2004-09-30 Thread Alvaro Herrera
On Thu, Sep 30, 2004 at 04:57:37PM -0500, Jim C. Nasby wrote:

 Heh, I was about to ask for the pages with dead tuples list to be added
 to the TODO, but it seems it's already there ('Maintain a map of
 recently-expired rows'). One thing that isn't there which I remember
 being discussed was having the page-write daemon do a vacuum of a page
 before it's written; has this been done already?

Not done, but discussed.  One problem is that to vacuum a page, you may
need to bring the related index pages to memory, which is more work than
you are saving.

One idea would be to vacuum the page if it can be determined that the
relation doesn't have indexes.  This information is generally not known,
because the index list isn't constructed until/unless someone explicitly
asks for it.  But anyway, do you have a lot of tables with no index?
And how many of them are big enough to warrant doing this?

-- 
Alvaro Herrera (alvherre[a]dcc.uchile.cl)
Having your biases confirmed independently is how scientific progress is
made, and hence made our great society what it is today (Mary Gardiner)


---(end of broadcast)---
TIP 3: if posting/reading through Usenet, please send an appropriate
  subscribe-nomail command to [EMAIL PROTECTED] so that your
  message can get through to the mailing list cleanly


Re: Reviving Time Travel (was Re: [HACKERS] 'TID index')

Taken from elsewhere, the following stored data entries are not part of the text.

-- ==== Sys2Proof/Certificates/Slice0/Obligations.lean ====
section
/-! DEFINITION. The statements for the provers, from the numbered rules of spec/. -/

open Sys2Proof Sys2Proof.Machine

/-! ### 40_bitvector.md -/

/-- R90. The clause about an odd length is the model's choice (log entry 13, DESIGN CHOICE): R90 and U1 leave it to a model to define the
function on even lengths only or to refuse an odd one. -/
def Obligations.LeftHalfTakesFirstHalf : Prop :=
  ∀ seq : Bits,
    (seq.length % 2 = 0 → ∃ out : Bits, leftHalf seq = .ok out ∧ out.length = seq.length / 2 ∧
      ∀ i, i < seq.length / 2 → out[i]? = seq[i]?) ∧
    (seq.length % 2 = 1 → leftHalf seq = .error (.refuse .oddLengthHalf))

/-- R91, with its [derived] concatenation law. The clause about an odd length is the model's choice (log entry 13, DESIGN CHOICE), as for
`leftHalf`. -/
def Obligations.RightHalfTakesSecondHalf : Prop :=
  ∀ seq : Bits,
    (seq.length % 2 = 0 → ∃ l r : Bits, leftHalf seq = .ok l ∧ rightHalf seq = .ok r ∧ r.length = seq.length / 2 ∧
      (∀ i, i < seq.length / 2 → r[i]? = seq[seq.length / 2 + i]?) ∧ concat l r = seq) ∧
    (seq.length % 2 = 1 → rightHalf seq = .error (.refuse .oddLengthHalf))

/-- R92. -/
def Obligations.XorIsElementwiseOnEqualLengths : Prop :=
  ∀ a b : Bits,
    (a.length = b.length →
      (∃ out : Bits, xorBits a b = .ok out ∧ out.length = a.length ∧
        ∀ (i : Nat) (x y : Bool), a[i]? = some x → b[i]? = some y → out[i]? = some (x ^^ y)) ∧
      (xorBits a b >>= fun t => xorBits t b) = .ok a ∧
      xorBits a b = xorBits b a ∧
      xorBits a a = .ok (List.replicate a.length false)) ∧
    (a.length ≠ b.length → xorBits a b = .error (.raise .lengthMismatch))

/-- R93. -/
def Obligations.ConcatAppends : Prop :=
  ∀ a b : Bits,
    (concat a b).length = a.length + b.length ∧
    (∀ i, i < a.length → (concat a b)[i]? = a[i]?) ∧
    (∀ j, j < b.length → (concat a b)[a.length + j]? = b[j]?)

/-- R94, which also says to refuse more than 8 bits (U2); only the name of that refusal is the model's (log entry 13). -/
def Obligations.BitsToByteReadsBigEndian : Prop :=
  ∀ bits : Bits,
    (bits.length ≤ 8 → ∃ v : Byte, bitsToByte bits = .ok v ∧
      v.toNat = ∑ i : Fin bits.length, bits[i].toNat * 2 ^ (bits.length - 1 - i.val)) ∧
    (8 < bits.length → bitsToByte bits = .error (.refuse .moreThanEightBits))

/-- R95, with its [derived] round trips. The clause about a size above 8 is the model's choice (log entry 13, DESIGN CHOICE): R95 lets a
model refuse or fill with 0. -/
def Obligations.ByteToBitsReadsLowBits : Prop :=
  ∀ (b : Byte) (size : Nat),
    (size ≤ 8 → ∃ out : Bits, byteToBits b size = .ok out ∧ out.length = size ∧
      ∀ i, i < size → out[i]? = some (b.getLsbD (size - 1 - i))) ∧
    (8 < size → byteToBits b size = .error (.refuse .sizeAboveEight)) ∧
    (byteToBits b 8 >>= bitsToByte) = .ok b ∧
    (∀ s : Bits, s.length = 8 → (bitsToByte s >>= fun v => byteToBits v 8) = .ok s)

/-! ### 41_permutation.md -/

/-- R110. -/
def Obligations.ApplyTableSelectsPositions : Prop :=
  ∀ (input : Bits) (table : List Int),
    ((∀ t ∈ table, 0 ≤ t ∧ t < input.length) →
      ∃ out : Bits, applyTable input table = .ok out ∧ out.length = table.length ∧
        ∀ (i : Nat) (t : Int), table[i]? = some t → out[i]? = input[t.toNat]?) ∧
    ((∃ t ∈ table, t < 0 ∨ input.length ≤ t) → applyTable input table = .error (.raise .indexOutOfRange)) ∧
    (∀ other : Bits, input.length = other.length →
      (xorBits input other >>= fun x => applyTable x table) =
        (do
          let a ← applyTable input table
          let b ← applyTable other table
          xorBits a b))

/-- R112 to R117 and R160, R161: each table by the wires it connects, and the subkeys by the key bits they select. -/
def Obligations.TablesConnectTheirWires : Prop :=
  (∀ x0 x1 x2 x3 x4 x5 x6 x7 : Bool,
    applyTable [x0, x1, x2, x3, x4, x5, x6, x7] tableIP = .ok [x1, x5, x2, x0, x3, x7, x4, x6] ∧
    applyTable [x0, x1, x2, x3, x4, x5, x6, x7] tableIPInverse = .ok [x3, x0, x2, x4, x6, x1, x7, x5]) ∧
  (∀ x0 x1 x2 x3 : Bool,
    applyTable [x0, x1, x2, x3] tableEP = .ok [x3, x0, x1, x2, x1, x2, x3, x0] ∧
    applyTable [x0, x1, x2, x3] tableP4 = .ok [x1, x3, x2, x0]) ∧
  (∀ k0 k1 k2 k3 k4 k5 k6 k7 k8 k9 : Bool,
    applyTable [k0, k1, k2, k3, k4, k5, k6, k7, k8, k9] tableK1SEL = .ok [k0, k6, k8, k3, k7, k2, k9, k5] ∧
    applyTable [k0, k1, k2, k3, k4, k5, k6, k7, k8, k9] tableK2SEL = .ok [k7, k2, k5, k4, k9, k1, k8, k0] ∧
    subkey1 [k0, k1, k2, k3, k4, k5, k6, k7, k8, k9] = .ok [k0, k6, k8, k3, k7, k2, k9, k5] ∧
    subkey2 [k0, k1, k2, k3, k4, k5, k6, k7, k8, k9] = .ok [k7, k2, k5, k4, k9, k1, k8, k0])

/-- R118. -/
def Obligations.NoTableIsOutOfRange : Prop :=
  (∀ x : Bits, x.length = 8 → applyTable x tableIP ≠ .error (.raise .indexOutOfRange) ∧
    applyTable x tableIPInverse ≠ .error (.raise .indexOutOfRange)) ∧
  (∀ x : Bits, x.length = 4 → applyTable x tableEP ≠ .error (.raise .indexOutOfRange) ∧
    applyTable x tableP4 ≠ .error (.raise .indexOutOfRange)) ∧
  (∀ x : Bits, x.length = 10 → applyTable x tableK1SEL ≠ .error (.raise .indexOutOfRange) ∧
    applyTable x tableK2SEL ≠ .error (.raise .indexOutOfRange))
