/-- Settles O24: ENCB answers the byte its steps give, and DECB on the same key takes it back, which makes the answer a bijection. -/
theorem encbAnswersTheCiphertext : Obligations.EncbAnswersTheCiphertext := by
  intro d s
  refine ⟨fun hk => ⟨?result, fun d' => exec_encb_inj hk, fun r => ?onto⟩, exec_data_unset (by simp),
    fun p hp => transact_wrongLength (.inl rfl) hp s⟩
  case result =>
    obtain ⟨r, hexec⟩ := exec_encb_answers d hk
    obtain ⟨k1, k2, block, t, hk1, hk2, hblock, ht, hr⟩ := encryptByte_eq_ok_iff.mp ((exec_encb_eq_iff hk).mp hexec)
    exact ⟨k1, k2, block, t, r, hk1, hk2, hblock, ht, hr, hexec⟩
  case onto => exact (exec_decb_answers r hk).imp fun _ => (exec_encb_iff_exec_decb hk hk rfl).mpr

/-- Settles O25: as ENCB, with the two inverse laws from `exec_encb_iff_exec_decb`. -/
theorem decbAnswersThePlaintext : Obligations.DecbAnswersThePlaintext := by
  intro d s
  refine ⟨fun hk => ⟨?result, ?encbFirst, fun d' => exec_decb_inj hk, fun r => ?onto⟩, exec_data_unset (by simp),
    fun p hp => transact_wrongLength (.inr rfl) hp s⟩
  case result =>
    obtain ⟨r, hexec⟩ := exec_decb_answers d hk
    obtain ⟨k1, k2, block, t, hk1, hk2, hblock, ht, hr⟩ := decryptByte_eq_ok_iff.mp ((exec_decb_eq_iff hk).mp hexec)
    exact ⟨k1, k2, block, t, r, hk1, hk2, hblock, ht, hr, hexec,
      fun t ht hkey => (exec_encb_iff_exec_decb ht hk hkey.symm).mpr hexec⟩
  case encbFirst =>
    obtain ⟨r, hexec⟩ := exec_encb_answers d hk
    exact ⟨r, hexec, fun t ht hkey => (exec_encb_iff_exec_decb hk ht hkey).mp hexec⟩
  case onto => exact (exec_encb_answers r hk).imp fun _ => (exec_encb_iff_exec_decb hk hk rfl).mp

/-- ENCM with a key installed, with the length byte of its response (R193). -/
theorem exec_encm_response {p rs : List Byte} {n : Nat} {s : State} (hk : s.keyv = true)
    (hrs : encryptBytes engine p (bitsOfKey s.key) = .ok rs) (hn : rs.length = n) :
    exec (.encm p) s = .next { s with tx := s.tx ++ (0x00 :: BitVec.ofNat 8 n :: rs) } := by
  rw [exec_encm_installed hk hrs, respondOK_eq s hn]

/-- DECM with a key installed, with the length byte of its response (R194). -/
theorem exec_decm_response {p rs : List Byte} {n : Nat} {s : State} (hk : s.keyv = true)
    (hrs : decryptBytes engine p (bitsOfKey s.key) = .ok rs) (hn : rs.length = n) :
    exec (.decm p) s = .next { s with tx := s.tx ++ (0x00 :: BitVec.ofNat 8 n :: rs) } := by
  rw [exec_decm_installed hk hrs, respondOK_eq s hn]

/-- ENCM of one byte is ENCB of it, with or without a key (R193). -/
theorem exec_encm_singleton (d : Byte) (s : State) : exec (.encm [d]) s = exec (.encb d) s :=
  congrArg (dataCommand s) (funext (encryptBytes_singleton engine d))

/-- DECM of one byte is DECB of it, with or without a key (R194). -/
theorem exec_decm_singleton (d : Byte) (s : State) : exec (.decm [d]) s = exec (.decb d) s :=
  congrArg (dataCommand s) (funext (decryptBytes_singleton engine d))

/-- Settles O26: the result is `encryptBytes_ok`'s, of the payload's length, and `getElem?_of_encryptBytes` reads it byte by byte. -/
theorem encmAnswersTheCiphertexts : Obligations.EncmAnswersTheCiphertexts := by
  intro p s hp
  refine ⟨fun hk => ?result, exec_data_unset (by simp), (exec_encm_singleton · s)⟩
  case result =>
    have hkey := bitsOfKey_length s.key
    obtain ⟨rs, hrs, hlen⟩ := encryptBytes_ok engine p hkey
    exact ⟨BitVec.ofNat 8 p.length, rs, lengthByte_toNat hp, hlen, hrs, fun _ _ => getElem?_of_encryptBytes hkey hrs,
      exec_encm_response hk hrs hlen⟩

/-- Settles O27: as ENCM, and what ENCM answered decrypts to its payload (`encryptBytes_eq_ok_iff_decryptBytes`) wherever the key is the
same. -/
theorem decmAnswersThePlaintexts : Obligations.DecmAnswersThePlaintexts := by
  intro p s hp
  refine ⟨fun hk => ?result, exec_data_unset (by simp), (exec_decm_singleton · s)⟩
  case result =>
    have hkey := bitsOfKey_length s.key
    obtain ⟨rs, hrs, hlen⟩ := decryptBytes_ok engine p hkey
    obtain ⟨cs, hcs, hcsLength⟩ := encryptBytes_ok engine p hkey
    refine ⟨BitVec.ofNat 8 p.length, rs, lengthByte_toNat hp, hlen, hrs, fun _ _ => getElem?_of_decryptBytes hkey hrs,
      exec_decm_response hk hrs hlen, cs, hcsLength, exec_encm_response hk hcs hcsLength, fun t ht htkey => ?_⟩
    have hback : decryptBytes engine cs (bitsOfKey t.key) = .ok p := by
      rw [htkey, ← encryptBytes_eq_ok_iff_decryptBytes hkey, hcs]
    exact exec_decm_response ht hback rfl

2004-09-30 Thread Tom Lane
Alvaro Herrera [EMAIL PROTECTED] writes:
 One idea would be to vacuum the page if it can be determined that the
 relation doesn't have indexes.  This information is generally not known,

... especially not by the page writer.  You can't assume that you have
access to the relation descriptor --- for instance, it's entirely
possible that the bgwriter (or another backend) will need to push out a
dirty page that belongs to a newly created relation for which the
catalog data remains uncommitted.  There are related scenarios involving
uncommitted drops.

More generally I think that invoking VACUUM processing from the bgwriter
would be a serious violation of the module hierarchy, and would inflict
more pain in the form of bugs and maintenance headaches than it could
possibly be worth.  We just this version managed to get smgr decoupled
from the relcache, like it should have been all along.  (bufmgr should
be too, but I haven't tackled that yet...)  This was actually a
necessary step to make the separate bgwriter feasible.  Let's not
reverse that cleanup in pursuit of dubious optimizations.

regards, tom lane

---(end of broadcast)---
TIP 2: you can get off all lists at once with the unregister command
(send unregister YourEmailAddressHere to [EMAIL PROTECTED])


Re: Reviving Time Travel (was Re: [HACKERS] 'TID index')

2004-09-30 Thread Jim C. Nasby
On Thu, Sep 30, 2004 at 07:11:29PM -0400, Tom Lane wrote:
 More generally I think that invoking VACUUM processing from the bgwriter
 would be a serious violation of the module hierarchy, and would inflict
 more pain in the form of bugs and maintenance headaches than it could
 possibly be worth.  We just this version managed to get smgr decoupled
 from the relcache, like it should have been all along.  (bufmgr should
 be too, but I haven't tackled that yet...)  This was actually a
 necessary step to make the separate bgwriter feasible.  Let's not
 reverse that cleanup in pursuit of dubious optimizations.

Yeah, I thought about the same thing. It would certainly be more modular
to have a vacuum daemon that runs ahead of the page writer.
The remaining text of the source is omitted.